Там же в Индии мне пришлось видеть прокаженных. Это страшное зрелище: потерявшая человеческий облик серая масса, с искаженными чертами лица, с кожей, сплошь покрытой язвами. Они все время в движении, потому что все тело страшно зудит. Это несчастнейшие люди. Так называемая лепра при контакте не передается, и в то же время они заразны. У нас за Сергиевым Посадом, на сотом километре, есть лепрозорий. Мне приходилось там бывать. Можете представить мое состояние! Но врачи меня успокоили: «Ничего страшного. Мы все ходим в белых халатах, моем руки перед едой, и никто из нас не заражается». Проказа всегда считалась нравственным проклятием, это не болезнь тела, но болезнь человека.
Переводчики
Где–нибудь за торжественным обедом на престольном празднике Владыка расссказывал и просто курьезные мелочи:
Сопровождавшие нас переводчики были, конечно, приставлены к нам с «особым заданием». Однако в те времена <300> существовала такая парадоксальная ситуация, что искренность, прямолинейность вызывала уважение даже у самых «опасных» структур.
Вспоминаю Виктора Сергеевича Алексеева. С ним я участвовал во многих поездках, и надо сказать, что у меня о нем самые светлые воспоминания. Он служил на Балтийском флоте, по окончании войны ушел учиться. Это был великолепный образец морского офицера: в нем была прямота, благодаря которой рядом с ним можно было чувствовать себя спокойно и уверенно. Мне кажется, что он и в экуменической среде, в Женеве, пользовался своеобразным уважением и доверием, хотя все, конечно, понимали, какую миссию он выполняет. Одно могу сказать: в нашей нынешней среде людей, по масштабу равных ему, я не вижу. Это и жизненный опыт, и образование, и природный талант, от Бога данный.
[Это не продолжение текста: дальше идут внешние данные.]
/-- The inputs of a stage over a pass's columns: the centred features, the coefficients, or c − ν. -/
def stageInputs (b : List Byte) (h : SubHead) (cs : List (List Nat)) (xs : List (List Nat)) (i : Nat) : List (List Nat) :=
  if i = 0 then xs else if i = 1 then cs
  else cs.map (fun c => c.mapIdx (fun j x => f32Sub x (subF32 b h.nuOff j)))

/-- The outputs of a column; `blocks` are those that give a residual. -/
def columnOut (b : List Byte) (h : SubHead) (station : Nat) (xs : List Nat) (blocks : List Nat) : TrnOut :=
  let c := (subRunStage b h 0).run xs
  let e := List.zipWith f32Sub xs ((subRunStage b h 1).run c)
  let rho := blocks.map (fun q => (q, sumSquares ((e.drop (q * h.s)).take h.s)))
  let d2 := if h.mahal then sumSquares ((subRunStage b h 2).run (c.mapIdx (fun j x => f32Sub x (subF32 b h.nuOff j)))) else 0
  { station := station, c := c, e := e, rho := rho, d2 := d2 }

/-- A column without its blocks that are not finite; none where the column itself is excluded (R306). Answers how many
columns and blocks are excluded. -/
def finiteOut (tray : Bool) (o : TrnOut) : Option TrnOut × Nat :=
  let rho := o.rho.filter (fun r => f32Finite r.2)
  let lost := if tray then o.rho.length - rho.length else 0
  if (o.c ++ [o.d2]).all f32Finite && !rho.isEmpty then (some { o with rho := rho }, lost) else (none, lost + 1)

/-- The columns that remain, and how many columns and blocks are excluded. -/
def finiteOuts (tray : Bool) (os : List TrnOut) : List TrnOut × Nat :=
  let xs := os.map (finiteOut tray)
  (xs.filterMap (·.1), xs.foldl (fun n x => n + x.2) 0)

/-- Component-wise sums of vectors, in ascending order. -/
def vecSum : List (List Nat) → List Nat
  | [] => []
  | x :: xs => xs.foldl (fun a b => List.zipWith f32Add a b) x

end Sys2Proof.Machine
end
Манера общения у него была прямолинейная, была и очень характерная для него способность растворить напряженность атмосферы. Он обладал хорошим «морским» юмором, запросто травил анекдоты и иной раз в самой сложной ситуации разряжал обстановку какой–то своей репликой или рассказом.
Помню, когда мы были в Индии и осматривали Тадж–Махал, нам рассказывали, что такой–то шах, как только женился на своей нежно любимой жене, начал строить этот великолепный мавзолей. Виктор Сергеевич процедил сквозь зубы: «Эх, упустил время! Ну, ничего: как только вернусь, сразу начну копать жене могилу!»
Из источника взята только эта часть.